"That's not mine."
I heard him laugh again before tightening his hold on my shoulders. I felt embarrassed, but I still rested my head on his chest, trying to stop my tears from falling. I wanted to cry, I really did, but he was distracting me. Parang umurong na lahat ng luha ko noong niyakap niya 'ko dahil sa gulat. I wasn't expecting that he would actually do it.
"You can let go now," I whispered. My words were muffled because of his hold.
He did let me go, but his hand remained on my shoulder while the other one tried to hold my chin up so he could see me clearly. I pouted my lips because they were shaking a little out of nervousness. Clyden's eyes pierced into mine like he was trying to read my thoughts.
"Ano'ng nangyari?" tanong niya.
"It's nothing." I gave him a smile and held the door so I could close it. He looked like he wasn't convinced by my smile, so I smiled wider to look happier. "I swear, it's nothing."
"You like lying," he pointed out. It was not a question. "Why? Do you think it would burden me? That I got my own problems too, and you think opening up about yours will just add up to it? That's how you think, right?"
"Are you aspiring to become a therapist?" I raised a brow. Everything he said was right.

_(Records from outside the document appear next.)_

-- ==== Sys2Proof/Tests/Slice0.lean ====
section
/-! SUPPORT. The model's own tests, and for every obligation with hypotheses a witness that meets them. Expected values are
those of 95_test_vectors.md, of the check values of 42_external_primitives.md, or words written out by hand from
30_encoding.md R90. -/

namespace Sys2Proof.Tests
open Sys2Proof.Machine

/-! ### A configuration and small states to test with -/

/-- A well-formed wordlist: two bytes that spell the index. -/
def pairWord (i : WordIndex) : ByteString := [i.extractLsb' 8 3 |>.setWidth 8, i.extractLsb' 0 8]

theorem pairWord_wellFormed : WordlistWellFormed pairWord where
  distinct i j hij h := hij <| by
    simp only [pairWord, List.cons.injEq, and_true] at h
    apply BitVec.eq_of_getLsbD_eq
    intro k hk
    by_cases h8 : k < 8
    · have := congrArg (BitVec.getLsbD · k) h.2
      simpa [h8] using this
    · have := congrArg (BitVec.getLsbD · (k - 8)) h.1
      simpa [show k - 8 < 8 by omega, show k - 8 < 3 by omega, show 8 + (k - 8) = k by omega] using this
  sized i := ⟨by simp [pairWord], by simp [pairWord, Config.wslotBytes]⟩

/-- `BASE = 0x1000`, the required digest, and a key derivation that yields one repeated byte. -/
def cfg : Config where
  baseWord := 0x400
  wordlist := pairWord
  sha256 := sha256
  pbkdf2HmacSha512 := fun _ _ _ n => Vector.replicate n 0x5a
  nfkdUtf8 := id
  isBlank := isBlankDefault
  anyByte := fun _ => 0

/-- The same with a malformed wordlist: all entries equal. -/
def fatalCfg : Config := { cfg with wordlist := fun _ => [0x61] }

/-- The CORE after reset with a well-formed wordlist (10_state.md R39). -/
def idle : CoreState where
  cmd := 0
  busy := false
  done := false
  err := false
  fatal := false
  ecode := none
  elen := 0
  mlen := 0
  plen := 0
  wcount := 0
  widx := Vector.replicate 24 WordReg.zero
  mem := []

/-- The same with a command in flight. -/
def busyWith (w : Word) : CoreState := { idle with cmd := w, busy := true }

/-- The CORE that is FATAL. -/
def fatalCore : CoreState := { idle with fatal := true }

/-- A core and a host script. -/
def machine (c : CoreState) (script : List HostStmt) (turns : List Agent) : State :=
  { core := c, script := script, received := [], turns := turns }

theorem idle_resultsZero : ResultsZero idle := ⟨rfl, by decide, fun _ _ => rfl⟩
theorem busy_resultsZero (w : Word) : ResultsZero (busyWith w) := ⟨rfl, idle_resultsZero.widx, fun _ _ => rfl⟩

theorem idle_statusInv : StatusInv idle :=
  ⟨by decide, by decide, by decide, by decide, by decide, fun _ => idle_resultsZero⟩

theorem busy_statusInv (w : Word) : StatusInv (busyWith w) :=
  ⟨by simp [busyWith, idle], by simp [busyWith, idle], by simp [busyWith, idle], by simp [busyWith, idle],
    by simp [busyWith, idle], fun _ => busy_resultsZero w⟩

theorem idle_memoryInv : MemoryInv idle.mem := ⟨rfl, by simp [idle]⟩

theorem idle_resultsInv : ResultsInv cfg idle :=
  ⟨by decide, ⟨fun _ h => absurd h (by simp [idle]), fun _ h => absurd h (by simp [idle])⟩,
    ⟨fun i _ => idle_resultsZero.widx i, fun _ _ _ _ => rfl⟩, fun h => absurd rfl h⟩

/-! ### Decoding (30_encoding.md R90 to R94) -/

theorem test_decode_genmnem :
    decode 0b00000000000000000000000000000001 = some (.genmnem false) ∧
    decode 0b00000000000000000000000100000001 = some (.genmnem true) := by decide

theorem test_decode_genseed :
    decode 0b00000000000000000000000000000010 = some (.genseed false false) ∧
    decode 0b00000000000000000000001000000010 = some (.genseed true false) ∧
    decode 0b00000000000000000000010000000010 = some (.genseed false true) ∧
    decode 0b00000000000000000000011000000010 = some (.genseed true true) := by decide
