-- ==== Sys2Proof/Machine/Encoder.lean ====
section
/-! DEFINITION. The row buffer encoder (42_row_encoder.md). -/

namespace Sys2Proof.Machine

/-- Bit `i` of a channel at its pin position (R196). -/
def pinBit (v : Half) (i pin : Nat) : Word := if v.getLsbD i then 1#32 <<< pin else 0#32

/-- The data word of a pair of samples, the upper and the lower sub-row's, for bit-plane `i` (R196). -/
def packPair (p : PinMap) (upper lower : Rgb) (i : Nat) : Word :=
  pinBit upper.r i p.r0 ||| pinBit upper.g i p.g0 ||| pinBit upper.b i p.b0
    ||| pinBit lower.r i p.r1 ||| pinBit lower.g i p.g1 ||| pinBit lower.b i p.b1

/-- The display column that chain position `pos` carries (R195, R196). -/
def columnOf (c : Config) (pos : Nat) : Nat :=
  if c.reversed (pos / c.width) then c.width - 1 - pos % c.width else pos % c.width

/-- The data word at chain position `pos` for bit-plane `i` (R196), where both samples are written. -/
def dataWord (c : Config) (work : Store Rgb) (i pos : Nat) : Option Word :=
  match Store.read work (workIndex c (pos / c.width) 0 + columnOf c pos),
    Store.read work (workIndex c (pos / c.width) 1 + columnOf c pos) with
  | some upper, some lower => some (packPair c.pins upper lower i)
  | _, _ => none

/-- The words a data word takes: with clock doubling, itself and its duplicate with the clock bit set
(R201). -/
def strobed (c : Config) (d : Word) : List Word :=
  if c.clockDoubling then [d, d ||| (1#32 <<< c.pins.clock)] else [d]

/-- The plane block of bit-plane `i`, in shift order (R196). -/
def planeWords (c : Config) (work : Store Rgb) (i : Nat) : Option (List Word) :=
  match collect ((List.range c.chainLen).map (dataWord c work i)) with
  | some ds => some (ds.flatMap (strobed c))
  | none => none

/-- `EncodePlane(w, i)` (R196). -/
def encodePlane (w i : Nat) (s : State) : Res :=
  match planeWords s.cfg s.work i with
  | some ws => .next (writePlane w i ws s)
  | none => .fault (.unspecifiedRead .work)

/-- ENC.PLANE24, ENC.PLANE36, ENC.PLANE48 as CALC.STEP calls them; the spec keeps "three operations, one
per instance" (R200). -/
def encPlane24 (w i : Nat) (s : State) : Res := encodePlane w i s
def encPlane36 (w i : Nat) (s : State) : Res := encodePlane w i s
def encPlane48 (w i : Nat) (s : State) : Res := encodePlane w i s

/-- The variant of the instance, `ENC.PLANE<3N>` (30_encoding.md R126, R129). -/
def encPlaneOfDepth (w i : Nat) (s : State) : Res :=
  if s.cfg.depth = 8 then encPlane24 w i s
  else if s.cfg.depth = 12 then encPlane36 w i s
  else if s.cfg.depth = 16 then encPlane48 w i s
  else .refused .absentVariant

/-- ENC.PLANE24(w, i) (R197). -/
def execEncPlane24 (w : BitVec 8) (i : BitVec 4) (s : State) : Res :=
  if s.cfg.depth = 8 then withOperands (.encPlane24 w i) s (encPlane24 w.toNat i.toNat s)
  else .refused .absentVariant

/-- ENC.PLANE36(w, i) (R198). -/
def execEncPlane36 (w : BitVec 8) (i : BitVec 4) (s : State) : Res :=
  if s.cfg.depth = 12 then withOperands (.encPlane36 w i) s (encPlane36 w.toNat i.toNat s)
  else .refused .absentVariant

/-- ENC.PLANE48(w, i) (R199). -/
def execEncPlane48 (w : BitVec 8) (i : BitVec 4) (s : State) : Res :=
  if s.cfg.depth = 16 then withOperands (.encPlane48 w i) s (encPlane48 w.toNat i.toNat s)
  else .refused .absentVariant

end Sys2Proof.Machine
end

"No. I want to become a pediatric surgeon," he corrected me, letting out a small smile. "What about you? Do you know what you want to become, or are you also waiting for your dad to tell you?"
I didn't talk because I didn't know what to say. How can he hit all the right spots? Was he a mind-reader or what? Everything he said was exactly how my thoughts were. That was the time when I realized that I also didn't know what was ahead of me. I was so used to making my dad decide what would happen to my future that I already forgot how to make a choice myself.

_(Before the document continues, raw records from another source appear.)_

/-- The copy-forward of SWAPBUFFERS leads from `a` to `b` (46_host_controls.md R330): every element of the
draw buffer is the refresh buffer's, every other element is unchanged. -/
def CopiedForward (c : Config) (a b : Layer) : Prop :=
  b = { a with content := b.content } ∧
  match a.content, b.content with
  | .background m, .background n => Copied c a.refreshBuffer a.drawBuffer m n
  | .indexed k p m, .indexed k' p' n => k' = k ∧ p' = p ∧ Copied c a.refreshBuffer a.drawBuffer m n
  | .monoGfx v m, .monoGfx v' n => v' = v ∧ Copied c a.refreshBuffer a.drawBuffer m n
  | _, _ => False
where
  /-- Buffer `dst` of `n` is buffer `src` of `m`, and the rest of `n` is `m`. -/
  Copied {α : Type} (c : Config) (src dst : Nat) (m n : Store α) : Prop :=
    (∀ y x, y < c.height → x < c.width →
      Store.read n (bufferIndex c dst y x) = Store.read m (bufferIndex c src y x)) ∧
    ∀ k, (k < bufferIndex c dst 0 0 ∨ bufferIndex c (dst + 1) 0 0 ≤ k) →
      Store.read n k = Store.read m k

/-- DRAWPIXEL leads from the content `a` to `b` (R332): the element at index `k` is the draw colour's low
`N` bits, the draw index's low `IndexBits` bits, or its lowest bit; every other element is unchanged. -/
def DrawnAt (c : Config) (h : HostRegs) (k : Nat) (a b : Content) : Prop :=
  match a, b with
  | .background m, .background n =>
    (∃ v, Store.read n k = some v ∧ v.r.toNat = h.drawColor.r.toNat % 2 ^ c.depth ∧
      v.g.toNat = h.drawColor.g.toNat % 2 ^ c.depth ∧
      v.b.toNat = h.drawColor.b.toNat % 2 ^ c.depth) ∧ Elsewhere k m n
  | .indexed bits p m, .indexed bits' p' n =>
    bits' = bits ∧ p' = p ∧
      (∃ v : Byte, Store.read n k = some v ∧ v.toNat = h.drawIndex.toNat % 2 ^ bits) ∧ Elsewhere k m n
  | .monoGfx v m, .monoGfx v' n =>
    v' = v ∧ Store.read n k = some (h.drawIndex.getLsbD 0) ∧ Elsewhere k m n
  | _, _ => False
where
  /-- The two stores agree but for index `k`. -/
  Elsewhere {α : Type} (k : Nat) (m n : Store α) : Prop :=
    ∀ k', k' ≠ k → Store.read n k' = Store.read m k'

/-! ### Instances -/

/-- The constraints on the parameters, rule by rule (00_scope.md R7 to R17). -/
structure LegalParameters (c : Config) : Prop where
  /-- R7. -/
  depth : c.depth = 8 ∨ c.depth = 12 ∨ c.depth = 16
  /-- R8. -/
  size : 1 ≤ c.width ∧ c.width ≤ 1024 ∧ 1 ≤ c.height ∧ c.height ≤ 1024
  /-- R10, `P = 2`. -/
  geometry : c.panelHeight = 2 * c.rowPairOffset ∧ c.scanRows = c.rowPairOffset ∧
    c.height = c.stack * c.panelHeight ∧ 1 ≤ c.stack
  /-- R12. -/
  capacity : 1 ≤ c.capacity ∧ c.capacity ≤ 255
  /-- R13. -/
  word : c.wordBits = 8 ∨ c.wordBits = 16 ∨ c.wordBits = 32
  /-- R13: "All `3P + 1` positions are distinct and below `WordBits`". -/
  pins : c.pins.positions.Nodup ∧ ∀ p ∈ c.pins.positions, p < c.wordBits
  /-- R14. -/
  timer : 1 ≤ c.minBlockPeriod ∧ c.minBlockPeriod ≤ 65535 ∧ c.pulseWidth ≤ 65535 ∧
    1 ≤ c.msbDecrement
  /-- R15, R17: there is a least and a greatest supported rate, in order, and `RefreshRateReset` is between
  them. -/
  rates : ∃ least greatest,
    IsLeast {r | 1 ≤ r ∧ c.tickRate / (r * c.scanRows) / 2 + c.pulseWidth ≤ 65535} least ∧
    IsGreatest {r | c.depth * max c.minBlockPeriod c.pulseWidth ≤ c.tickRate / (r * c.scanRows)}
      greatest ∧
    least ≤ c.refreshRateReset.toNat ∧ c.refreshRateReset.toNat ≤ greatest
  /-- R16. -/
  reduction : 1 ≤ c.rateStep ∧ 1 ≤ c.maxLoops
  /-- R17. -/
  pool : 1 ≤ c.maxLayers ∧ c.maxLayers ≤ 16

/-- The constraints on one entry of the pool: `BufferCount` and `IndexBits` (R17), and, by inference (log 20),
the palette and the colours (10_state.md R46) and the launch fields of a text layer (R47). -/
def LegalEntry (c : Config) (e : LayerEntry) : Prop :=
  (e.bufferCount = 2 ∨ e.bufferCount = 3) ∧
  match e.variant with
  | .background => True
  | .indexed n palette =>
    1 ≤ n ∧ n ≤ 8 ∧ palette.length = 2 ^ n ∧ ∀ v ∈ palette, FitsDepth c v
  | .monoGfx v => FitsDepth c v
  | .scrollingText v t =>
    FitsDepth c v ∧ t.scrollMin.toInt < t.scrollMax.toInt ∧ 1 ≤ t.pixelsPerSecond.toNat

/-- The parameters and the pool of an instance (00_scope.md R18). -/
def IsInstance (c : Config) (pool : List LayerEntry) : Prop :=
  LegalParameters c ∧ pool.length = c.maxLayers ∧ ∀ e ∈ pool, LegalEntry c e

end Sys2Proof.Machine
end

"Gusto mong maging model 'di ba?" He remembered what I asked him last time. "Then pursue that. What's stopping you?"
"My parents won't like it. They want me to focus on my studies before getting a job or a career. M-maybe if I finish college, I could pursue that. I don't even know if I want that." I looked away.
I envied him because even though he had problems with his family like me, he still had his life together, and good thing he wanted to become a doctor himself. It was different for me because my dad originally wanted me to enter politics. The only reason he let me study Comm was because it would help me acquire skills I could use for campaigns. That wasn't what I wanted.
So what about what I want? What do I really want to become? I also didn't know. I wasn't sure of anything yet. I wanted to decide after finishing college. I could try working in a media company, but I was also not that passionate about it.
"Almost all of my friends are so sure, you know?" I chuckled and bit my lower lip before looking away. "And I can't help but feel a little jealous. They are so sure with the programs they took, and their future is already set and served in front of them like food. They got clear goals. They want to become architects, engineers, directors, lawyers, and here I am... Still lost."
BINABASA MO ANG
Avenues of the Diamond (University Series #4)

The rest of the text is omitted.